In the entries below, go to the line containing "s.emit (.halfAdder (halfAdder" and repeat it along with every later line, exactly.

:: PROVIDED ENTRIES ::

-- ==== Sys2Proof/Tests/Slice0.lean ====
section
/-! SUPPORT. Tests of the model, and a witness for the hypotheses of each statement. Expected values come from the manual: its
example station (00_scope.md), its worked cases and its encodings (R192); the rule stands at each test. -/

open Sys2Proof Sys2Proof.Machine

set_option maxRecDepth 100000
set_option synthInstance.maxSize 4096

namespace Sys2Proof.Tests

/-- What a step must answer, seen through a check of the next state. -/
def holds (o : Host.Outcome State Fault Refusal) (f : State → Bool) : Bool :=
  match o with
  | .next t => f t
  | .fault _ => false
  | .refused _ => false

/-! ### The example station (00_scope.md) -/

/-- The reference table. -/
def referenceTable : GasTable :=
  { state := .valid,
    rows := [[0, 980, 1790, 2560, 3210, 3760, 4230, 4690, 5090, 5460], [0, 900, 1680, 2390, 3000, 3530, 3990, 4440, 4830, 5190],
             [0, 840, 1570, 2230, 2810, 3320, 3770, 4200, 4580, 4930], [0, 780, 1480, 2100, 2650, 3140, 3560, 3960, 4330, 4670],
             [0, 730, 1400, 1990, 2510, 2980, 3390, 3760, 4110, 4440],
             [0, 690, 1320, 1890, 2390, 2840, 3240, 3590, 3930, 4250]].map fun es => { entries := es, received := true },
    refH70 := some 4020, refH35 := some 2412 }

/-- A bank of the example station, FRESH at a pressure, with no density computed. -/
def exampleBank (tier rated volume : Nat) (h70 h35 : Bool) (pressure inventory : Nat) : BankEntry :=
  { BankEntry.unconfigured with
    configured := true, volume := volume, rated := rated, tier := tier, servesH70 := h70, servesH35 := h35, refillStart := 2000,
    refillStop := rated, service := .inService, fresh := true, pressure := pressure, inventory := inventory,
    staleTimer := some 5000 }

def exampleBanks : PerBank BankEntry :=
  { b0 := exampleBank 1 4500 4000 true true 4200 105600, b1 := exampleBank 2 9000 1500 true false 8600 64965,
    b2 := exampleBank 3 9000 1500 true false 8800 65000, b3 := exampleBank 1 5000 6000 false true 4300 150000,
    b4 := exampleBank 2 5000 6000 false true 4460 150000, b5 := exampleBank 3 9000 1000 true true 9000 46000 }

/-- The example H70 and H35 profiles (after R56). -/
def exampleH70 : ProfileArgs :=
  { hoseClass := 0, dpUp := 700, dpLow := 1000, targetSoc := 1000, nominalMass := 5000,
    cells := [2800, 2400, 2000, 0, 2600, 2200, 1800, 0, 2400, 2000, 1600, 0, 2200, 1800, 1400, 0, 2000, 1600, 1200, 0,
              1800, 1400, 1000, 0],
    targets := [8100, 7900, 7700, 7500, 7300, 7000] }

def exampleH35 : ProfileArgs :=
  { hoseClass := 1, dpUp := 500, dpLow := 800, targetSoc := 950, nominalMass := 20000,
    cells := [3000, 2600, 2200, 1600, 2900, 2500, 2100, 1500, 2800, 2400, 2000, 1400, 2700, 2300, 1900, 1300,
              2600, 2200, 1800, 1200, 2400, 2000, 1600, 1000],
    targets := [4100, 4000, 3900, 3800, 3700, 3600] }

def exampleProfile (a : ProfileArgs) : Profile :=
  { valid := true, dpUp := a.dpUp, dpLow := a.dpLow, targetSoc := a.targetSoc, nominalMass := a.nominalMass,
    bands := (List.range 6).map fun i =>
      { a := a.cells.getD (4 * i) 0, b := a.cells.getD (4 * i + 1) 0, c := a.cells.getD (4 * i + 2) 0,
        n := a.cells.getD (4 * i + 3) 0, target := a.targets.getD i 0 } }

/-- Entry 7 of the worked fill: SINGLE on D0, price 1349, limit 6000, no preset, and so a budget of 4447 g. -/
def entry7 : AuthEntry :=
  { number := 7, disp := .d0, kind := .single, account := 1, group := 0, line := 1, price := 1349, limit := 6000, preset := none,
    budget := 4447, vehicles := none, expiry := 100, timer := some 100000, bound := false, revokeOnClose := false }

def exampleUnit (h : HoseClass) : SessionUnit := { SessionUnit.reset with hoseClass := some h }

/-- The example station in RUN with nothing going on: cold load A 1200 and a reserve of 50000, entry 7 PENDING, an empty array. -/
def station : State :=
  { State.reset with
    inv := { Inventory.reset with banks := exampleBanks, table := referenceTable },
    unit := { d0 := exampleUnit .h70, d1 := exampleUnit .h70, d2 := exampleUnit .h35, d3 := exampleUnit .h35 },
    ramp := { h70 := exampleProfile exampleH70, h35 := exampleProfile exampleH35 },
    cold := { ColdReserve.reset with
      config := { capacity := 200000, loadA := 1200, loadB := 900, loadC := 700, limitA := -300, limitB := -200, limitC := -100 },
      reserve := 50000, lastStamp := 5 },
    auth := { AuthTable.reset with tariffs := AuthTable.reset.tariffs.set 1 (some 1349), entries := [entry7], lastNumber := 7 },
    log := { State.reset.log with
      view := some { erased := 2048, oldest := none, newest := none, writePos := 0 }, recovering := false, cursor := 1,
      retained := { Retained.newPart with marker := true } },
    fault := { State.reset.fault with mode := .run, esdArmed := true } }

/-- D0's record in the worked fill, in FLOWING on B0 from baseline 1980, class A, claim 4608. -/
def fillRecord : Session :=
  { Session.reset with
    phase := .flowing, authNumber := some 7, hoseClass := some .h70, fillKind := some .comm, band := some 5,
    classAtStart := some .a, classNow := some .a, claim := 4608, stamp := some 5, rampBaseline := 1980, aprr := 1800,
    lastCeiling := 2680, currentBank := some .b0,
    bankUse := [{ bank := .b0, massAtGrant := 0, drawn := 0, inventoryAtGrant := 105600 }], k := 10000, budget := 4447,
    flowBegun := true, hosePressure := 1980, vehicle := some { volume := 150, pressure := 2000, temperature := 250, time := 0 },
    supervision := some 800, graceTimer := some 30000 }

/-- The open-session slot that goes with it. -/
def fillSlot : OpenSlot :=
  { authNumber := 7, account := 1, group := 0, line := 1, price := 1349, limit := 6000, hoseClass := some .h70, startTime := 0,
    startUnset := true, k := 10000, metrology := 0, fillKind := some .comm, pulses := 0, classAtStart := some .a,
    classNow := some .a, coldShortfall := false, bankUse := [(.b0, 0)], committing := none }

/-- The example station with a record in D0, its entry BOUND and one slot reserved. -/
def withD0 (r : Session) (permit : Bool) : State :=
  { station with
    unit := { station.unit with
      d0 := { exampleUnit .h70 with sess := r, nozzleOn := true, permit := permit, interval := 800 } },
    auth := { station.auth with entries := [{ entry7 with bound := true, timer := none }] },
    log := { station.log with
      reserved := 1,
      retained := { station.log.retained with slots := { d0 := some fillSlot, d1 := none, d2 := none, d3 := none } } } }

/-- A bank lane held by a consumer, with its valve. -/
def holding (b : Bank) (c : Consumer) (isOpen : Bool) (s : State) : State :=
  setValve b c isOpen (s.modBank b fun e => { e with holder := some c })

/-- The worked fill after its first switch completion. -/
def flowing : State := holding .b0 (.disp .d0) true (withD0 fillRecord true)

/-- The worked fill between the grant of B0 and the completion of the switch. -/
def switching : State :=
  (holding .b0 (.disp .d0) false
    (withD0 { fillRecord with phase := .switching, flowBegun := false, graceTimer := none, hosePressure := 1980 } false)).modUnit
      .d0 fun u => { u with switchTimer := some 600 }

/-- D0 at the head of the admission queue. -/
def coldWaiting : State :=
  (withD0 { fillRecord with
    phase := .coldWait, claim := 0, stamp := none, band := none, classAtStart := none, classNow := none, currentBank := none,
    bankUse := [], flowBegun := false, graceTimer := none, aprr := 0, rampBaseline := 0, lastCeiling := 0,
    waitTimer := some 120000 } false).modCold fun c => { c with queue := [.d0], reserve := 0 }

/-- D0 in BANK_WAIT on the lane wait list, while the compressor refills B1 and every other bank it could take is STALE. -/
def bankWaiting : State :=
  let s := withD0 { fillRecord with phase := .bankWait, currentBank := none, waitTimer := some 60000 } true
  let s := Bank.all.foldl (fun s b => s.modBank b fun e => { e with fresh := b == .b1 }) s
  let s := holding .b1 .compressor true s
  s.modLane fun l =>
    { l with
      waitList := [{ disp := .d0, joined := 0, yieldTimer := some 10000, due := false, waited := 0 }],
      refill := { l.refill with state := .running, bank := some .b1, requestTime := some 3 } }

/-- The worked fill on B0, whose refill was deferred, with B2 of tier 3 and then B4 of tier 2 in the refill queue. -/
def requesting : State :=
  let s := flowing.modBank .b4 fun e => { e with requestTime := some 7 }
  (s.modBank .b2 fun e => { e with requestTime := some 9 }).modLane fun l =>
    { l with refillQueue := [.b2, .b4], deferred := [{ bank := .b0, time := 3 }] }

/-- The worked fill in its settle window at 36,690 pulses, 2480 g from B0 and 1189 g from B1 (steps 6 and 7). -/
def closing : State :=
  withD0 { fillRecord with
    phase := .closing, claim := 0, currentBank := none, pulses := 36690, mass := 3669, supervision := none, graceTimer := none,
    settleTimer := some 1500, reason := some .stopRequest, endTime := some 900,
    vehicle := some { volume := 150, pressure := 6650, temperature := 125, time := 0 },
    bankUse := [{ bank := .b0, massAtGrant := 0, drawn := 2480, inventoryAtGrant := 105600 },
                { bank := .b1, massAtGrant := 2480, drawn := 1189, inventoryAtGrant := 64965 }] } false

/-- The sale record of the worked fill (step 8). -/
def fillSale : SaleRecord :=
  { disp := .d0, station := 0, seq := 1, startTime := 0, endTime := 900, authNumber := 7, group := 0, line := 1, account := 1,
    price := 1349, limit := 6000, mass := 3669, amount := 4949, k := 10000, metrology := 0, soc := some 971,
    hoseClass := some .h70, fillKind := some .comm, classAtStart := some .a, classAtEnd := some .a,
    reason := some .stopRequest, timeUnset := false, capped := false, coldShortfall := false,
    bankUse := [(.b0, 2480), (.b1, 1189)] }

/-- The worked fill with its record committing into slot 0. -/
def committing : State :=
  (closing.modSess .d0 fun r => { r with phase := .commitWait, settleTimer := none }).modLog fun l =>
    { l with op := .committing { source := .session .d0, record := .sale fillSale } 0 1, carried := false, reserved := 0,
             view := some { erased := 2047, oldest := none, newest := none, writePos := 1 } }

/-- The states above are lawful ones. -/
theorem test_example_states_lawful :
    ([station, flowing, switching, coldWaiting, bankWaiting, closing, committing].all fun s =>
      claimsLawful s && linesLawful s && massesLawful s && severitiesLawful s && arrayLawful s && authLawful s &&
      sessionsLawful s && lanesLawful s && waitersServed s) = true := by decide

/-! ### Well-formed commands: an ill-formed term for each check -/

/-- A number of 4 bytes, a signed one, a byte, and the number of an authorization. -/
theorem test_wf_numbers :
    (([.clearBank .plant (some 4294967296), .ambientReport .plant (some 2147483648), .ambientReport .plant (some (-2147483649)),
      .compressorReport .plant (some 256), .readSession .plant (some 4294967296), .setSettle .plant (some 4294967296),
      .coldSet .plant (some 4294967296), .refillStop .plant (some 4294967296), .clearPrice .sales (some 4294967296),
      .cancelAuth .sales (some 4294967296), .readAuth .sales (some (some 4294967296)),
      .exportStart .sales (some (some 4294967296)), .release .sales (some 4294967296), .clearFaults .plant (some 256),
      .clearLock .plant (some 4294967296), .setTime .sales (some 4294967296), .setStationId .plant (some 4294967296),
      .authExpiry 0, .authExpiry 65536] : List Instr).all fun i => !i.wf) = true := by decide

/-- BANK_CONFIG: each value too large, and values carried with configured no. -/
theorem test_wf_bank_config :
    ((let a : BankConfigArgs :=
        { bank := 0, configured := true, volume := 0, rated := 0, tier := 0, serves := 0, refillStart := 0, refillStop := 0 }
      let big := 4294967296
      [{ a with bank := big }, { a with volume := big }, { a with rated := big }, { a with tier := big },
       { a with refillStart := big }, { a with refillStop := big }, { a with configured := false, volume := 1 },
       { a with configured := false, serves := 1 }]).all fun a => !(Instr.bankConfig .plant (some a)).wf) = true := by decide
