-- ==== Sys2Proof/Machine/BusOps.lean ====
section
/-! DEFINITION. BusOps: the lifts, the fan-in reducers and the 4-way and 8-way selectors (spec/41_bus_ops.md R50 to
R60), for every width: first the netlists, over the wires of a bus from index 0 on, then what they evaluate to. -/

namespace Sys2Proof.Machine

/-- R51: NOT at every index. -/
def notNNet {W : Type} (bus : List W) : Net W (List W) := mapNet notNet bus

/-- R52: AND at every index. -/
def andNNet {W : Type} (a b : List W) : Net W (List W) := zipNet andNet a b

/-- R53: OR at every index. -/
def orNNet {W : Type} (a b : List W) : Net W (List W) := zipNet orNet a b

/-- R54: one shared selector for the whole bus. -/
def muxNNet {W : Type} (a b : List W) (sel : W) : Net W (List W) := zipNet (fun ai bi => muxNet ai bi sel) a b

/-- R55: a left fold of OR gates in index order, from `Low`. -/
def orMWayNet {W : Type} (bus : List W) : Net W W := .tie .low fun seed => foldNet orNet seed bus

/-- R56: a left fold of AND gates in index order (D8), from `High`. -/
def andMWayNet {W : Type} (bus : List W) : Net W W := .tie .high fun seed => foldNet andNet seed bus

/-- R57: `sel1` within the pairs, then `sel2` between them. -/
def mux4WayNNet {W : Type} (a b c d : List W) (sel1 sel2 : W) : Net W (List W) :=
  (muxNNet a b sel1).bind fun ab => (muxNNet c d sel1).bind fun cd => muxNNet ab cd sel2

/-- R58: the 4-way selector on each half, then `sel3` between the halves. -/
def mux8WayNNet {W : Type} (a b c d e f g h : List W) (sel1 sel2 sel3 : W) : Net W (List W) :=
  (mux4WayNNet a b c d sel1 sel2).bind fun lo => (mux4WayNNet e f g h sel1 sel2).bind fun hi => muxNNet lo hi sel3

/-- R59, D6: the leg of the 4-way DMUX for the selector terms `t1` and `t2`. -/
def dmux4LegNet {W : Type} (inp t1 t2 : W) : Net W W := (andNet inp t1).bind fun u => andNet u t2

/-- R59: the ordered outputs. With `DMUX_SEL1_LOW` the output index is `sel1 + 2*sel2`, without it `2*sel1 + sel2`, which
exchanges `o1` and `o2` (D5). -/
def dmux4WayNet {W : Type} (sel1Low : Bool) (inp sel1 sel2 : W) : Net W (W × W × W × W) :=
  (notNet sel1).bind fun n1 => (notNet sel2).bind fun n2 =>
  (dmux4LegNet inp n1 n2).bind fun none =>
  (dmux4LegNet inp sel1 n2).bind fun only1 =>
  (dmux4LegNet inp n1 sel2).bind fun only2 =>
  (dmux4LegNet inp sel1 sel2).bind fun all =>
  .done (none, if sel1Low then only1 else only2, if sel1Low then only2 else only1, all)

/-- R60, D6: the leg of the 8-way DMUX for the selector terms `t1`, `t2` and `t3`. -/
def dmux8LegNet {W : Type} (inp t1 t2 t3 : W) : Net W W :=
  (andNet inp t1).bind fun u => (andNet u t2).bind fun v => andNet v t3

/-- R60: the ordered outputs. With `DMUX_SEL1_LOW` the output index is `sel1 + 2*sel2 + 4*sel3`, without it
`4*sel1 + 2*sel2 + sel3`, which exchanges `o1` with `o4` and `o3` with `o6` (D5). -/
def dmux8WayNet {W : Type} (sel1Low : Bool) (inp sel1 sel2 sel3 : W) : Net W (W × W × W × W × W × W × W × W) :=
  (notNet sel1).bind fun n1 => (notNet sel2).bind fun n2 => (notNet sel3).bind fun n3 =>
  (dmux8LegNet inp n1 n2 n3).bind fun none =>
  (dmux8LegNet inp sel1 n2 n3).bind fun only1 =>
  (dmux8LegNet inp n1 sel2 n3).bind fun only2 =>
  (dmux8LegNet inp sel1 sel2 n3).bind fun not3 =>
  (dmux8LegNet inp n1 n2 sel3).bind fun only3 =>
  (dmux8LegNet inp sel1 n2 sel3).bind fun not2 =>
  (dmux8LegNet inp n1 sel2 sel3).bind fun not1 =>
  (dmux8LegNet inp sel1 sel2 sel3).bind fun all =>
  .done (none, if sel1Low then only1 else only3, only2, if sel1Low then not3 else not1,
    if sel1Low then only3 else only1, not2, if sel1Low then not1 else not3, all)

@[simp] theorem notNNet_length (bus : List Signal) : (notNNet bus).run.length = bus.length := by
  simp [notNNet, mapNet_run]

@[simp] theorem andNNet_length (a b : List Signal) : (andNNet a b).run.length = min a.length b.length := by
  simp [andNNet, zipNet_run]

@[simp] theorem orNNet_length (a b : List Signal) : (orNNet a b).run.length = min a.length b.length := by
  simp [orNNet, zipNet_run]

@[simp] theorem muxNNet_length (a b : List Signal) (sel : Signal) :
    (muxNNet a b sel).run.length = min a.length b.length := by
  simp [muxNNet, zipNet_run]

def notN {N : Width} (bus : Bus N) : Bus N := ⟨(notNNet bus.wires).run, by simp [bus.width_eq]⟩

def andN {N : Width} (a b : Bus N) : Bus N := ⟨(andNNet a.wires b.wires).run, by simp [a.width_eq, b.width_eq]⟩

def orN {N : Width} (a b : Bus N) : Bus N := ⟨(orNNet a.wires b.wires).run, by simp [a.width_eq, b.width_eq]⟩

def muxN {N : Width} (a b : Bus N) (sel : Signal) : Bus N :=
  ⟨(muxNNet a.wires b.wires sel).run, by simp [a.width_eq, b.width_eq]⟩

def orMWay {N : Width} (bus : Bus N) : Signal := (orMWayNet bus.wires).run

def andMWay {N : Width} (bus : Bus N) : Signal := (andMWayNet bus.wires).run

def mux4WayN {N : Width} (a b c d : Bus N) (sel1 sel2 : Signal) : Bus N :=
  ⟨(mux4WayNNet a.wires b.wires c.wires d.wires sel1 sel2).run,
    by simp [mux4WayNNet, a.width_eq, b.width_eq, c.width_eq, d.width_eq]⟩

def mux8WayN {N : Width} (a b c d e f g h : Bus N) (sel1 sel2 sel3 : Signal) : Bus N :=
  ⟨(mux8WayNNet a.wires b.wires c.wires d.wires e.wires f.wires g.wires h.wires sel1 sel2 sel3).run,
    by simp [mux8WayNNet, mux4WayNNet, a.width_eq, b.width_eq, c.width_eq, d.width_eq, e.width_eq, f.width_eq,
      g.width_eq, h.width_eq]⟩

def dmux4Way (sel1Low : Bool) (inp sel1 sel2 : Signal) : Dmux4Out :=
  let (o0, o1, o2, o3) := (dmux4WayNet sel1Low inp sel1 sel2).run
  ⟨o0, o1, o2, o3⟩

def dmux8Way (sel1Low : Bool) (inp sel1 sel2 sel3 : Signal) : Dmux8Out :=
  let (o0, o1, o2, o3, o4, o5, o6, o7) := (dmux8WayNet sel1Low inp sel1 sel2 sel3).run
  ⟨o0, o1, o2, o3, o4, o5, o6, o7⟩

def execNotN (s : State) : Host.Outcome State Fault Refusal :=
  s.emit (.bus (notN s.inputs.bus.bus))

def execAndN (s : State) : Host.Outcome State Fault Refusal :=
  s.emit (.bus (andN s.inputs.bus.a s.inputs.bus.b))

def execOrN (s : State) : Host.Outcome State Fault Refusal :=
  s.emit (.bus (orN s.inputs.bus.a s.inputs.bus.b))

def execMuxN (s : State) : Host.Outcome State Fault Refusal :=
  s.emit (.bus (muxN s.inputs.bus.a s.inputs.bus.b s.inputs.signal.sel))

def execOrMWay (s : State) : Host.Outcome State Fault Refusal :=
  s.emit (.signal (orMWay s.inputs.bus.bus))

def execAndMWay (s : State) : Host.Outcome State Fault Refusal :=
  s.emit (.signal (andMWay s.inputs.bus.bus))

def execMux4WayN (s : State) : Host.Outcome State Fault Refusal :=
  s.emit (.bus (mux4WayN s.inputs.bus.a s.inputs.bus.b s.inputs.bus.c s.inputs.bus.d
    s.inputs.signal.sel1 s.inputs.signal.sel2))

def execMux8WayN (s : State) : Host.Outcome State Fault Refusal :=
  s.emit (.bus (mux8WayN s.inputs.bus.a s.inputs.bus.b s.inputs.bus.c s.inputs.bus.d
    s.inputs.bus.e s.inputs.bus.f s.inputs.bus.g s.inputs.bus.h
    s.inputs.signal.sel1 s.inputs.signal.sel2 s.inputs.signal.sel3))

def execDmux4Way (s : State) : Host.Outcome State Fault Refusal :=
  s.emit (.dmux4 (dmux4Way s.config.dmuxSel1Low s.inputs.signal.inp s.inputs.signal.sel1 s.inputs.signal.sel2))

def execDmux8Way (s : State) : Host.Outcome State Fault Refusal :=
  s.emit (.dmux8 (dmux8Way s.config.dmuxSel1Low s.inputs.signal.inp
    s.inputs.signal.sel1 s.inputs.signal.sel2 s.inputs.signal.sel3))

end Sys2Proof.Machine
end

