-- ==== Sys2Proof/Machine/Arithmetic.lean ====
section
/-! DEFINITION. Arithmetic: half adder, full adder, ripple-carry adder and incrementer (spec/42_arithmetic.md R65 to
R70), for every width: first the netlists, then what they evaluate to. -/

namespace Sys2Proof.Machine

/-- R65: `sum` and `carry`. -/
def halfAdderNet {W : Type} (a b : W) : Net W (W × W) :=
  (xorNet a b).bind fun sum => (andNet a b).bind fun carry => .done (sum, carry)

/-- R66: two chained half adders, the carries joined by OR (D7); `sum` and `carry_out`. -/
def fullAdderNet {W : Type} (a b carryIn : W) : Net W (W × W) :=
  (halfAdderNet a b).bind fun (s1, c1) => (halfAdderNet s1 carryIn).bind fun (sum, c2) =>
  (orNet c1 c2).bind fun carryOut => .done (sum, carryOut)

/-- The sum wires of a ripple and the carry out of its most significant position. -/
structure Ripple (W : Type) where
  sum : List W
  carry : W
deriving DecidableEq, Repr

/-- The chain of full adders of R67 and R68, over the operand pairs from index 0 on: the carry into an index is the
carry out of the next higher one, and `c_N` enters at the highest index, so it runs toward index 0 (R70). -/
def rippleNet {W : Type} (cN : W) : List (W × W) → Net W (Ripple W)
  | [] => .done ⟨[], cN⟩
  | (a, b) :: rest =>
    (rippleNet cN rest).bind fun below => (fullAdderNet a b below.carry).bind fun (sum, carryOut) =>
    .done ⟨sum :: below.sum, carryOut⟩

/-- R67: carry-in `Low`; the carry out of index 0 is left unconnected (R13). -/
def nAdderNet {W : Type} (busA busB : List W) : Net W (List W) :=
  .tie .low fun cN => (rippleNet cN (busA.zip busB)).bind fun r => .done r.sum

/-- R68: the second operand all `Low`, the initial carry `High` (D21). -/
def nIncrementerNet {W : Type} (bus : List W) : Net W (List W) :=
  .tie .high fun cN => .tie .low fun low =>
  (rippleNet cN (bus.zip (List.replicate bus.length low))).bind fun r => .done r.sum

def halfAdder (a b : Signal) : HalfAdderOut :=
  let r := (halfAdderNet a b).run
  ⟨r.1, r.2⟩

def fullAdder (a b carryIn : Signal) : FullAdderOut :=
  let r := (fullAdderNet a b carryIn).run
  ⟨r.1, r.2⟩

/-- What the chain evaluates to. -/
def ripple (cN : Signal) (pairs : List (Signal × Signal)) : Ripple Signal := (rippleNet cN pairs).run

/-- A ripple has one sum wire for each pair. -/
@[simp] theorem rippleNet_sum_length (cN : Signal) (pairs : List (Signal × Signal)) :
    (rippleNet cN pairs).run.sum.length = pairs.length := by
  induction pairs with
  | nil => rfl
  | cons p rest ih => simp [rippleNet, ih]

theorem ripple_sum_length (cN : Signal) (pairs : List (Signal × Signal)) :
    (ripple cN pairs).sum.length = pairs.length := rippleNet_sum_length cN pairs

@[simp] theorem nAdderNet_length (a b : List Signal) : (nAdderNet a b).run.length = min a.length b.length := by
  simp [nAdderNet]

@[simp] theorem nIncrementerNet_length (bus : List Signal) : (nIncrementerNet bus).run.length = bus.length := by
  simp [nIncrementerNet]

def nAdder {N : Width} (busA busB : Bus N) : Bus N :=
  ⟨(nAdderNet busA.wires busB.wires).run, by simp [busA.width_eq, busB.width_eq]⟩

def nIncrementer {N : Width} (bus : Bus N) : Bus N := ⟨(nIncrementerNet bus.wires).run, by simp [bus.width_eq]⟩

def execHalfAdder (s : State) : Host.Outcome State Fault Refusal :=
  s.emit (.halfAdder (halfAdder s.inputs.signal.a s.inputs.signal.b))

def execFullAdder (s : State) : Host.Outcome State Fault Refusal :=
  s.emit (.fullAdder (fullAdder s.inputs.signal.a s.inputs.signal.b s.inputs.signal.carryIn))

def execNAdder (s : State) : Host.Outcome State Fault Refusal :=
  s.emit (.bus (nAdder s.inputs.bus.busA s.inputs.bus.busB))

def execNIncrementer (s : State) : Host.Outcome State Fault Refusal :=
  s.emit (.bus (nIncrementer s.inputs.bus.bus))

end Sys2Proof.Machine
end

:::

**RESULT FOR THIS EXERCISE:**
  s.emit (.halfAdder (halfAdder s.inputs.signal.a s.inputs.signal.b))

def execFullAdder (s : State) : Host.Outcome State Fault Refusal :=
  s.emit (.fullAdder (fullAdder s.inputs.signal.a s.inputs.signal.b s.inputs.signal.carryIn))

def execNAdder (s : State) : Host.Outcome State Fault Refusal :=
  s.emit (.bus (nAdder s.inputs.bus.busA s.inputs.bus.busB))

def execNIncrementer (s : State) : Host.Outcome State Fault Refusal :=
  s.emit (.bus (nIncrementer s.inputs.bus.bus))

end Sys2Proof.Machine
end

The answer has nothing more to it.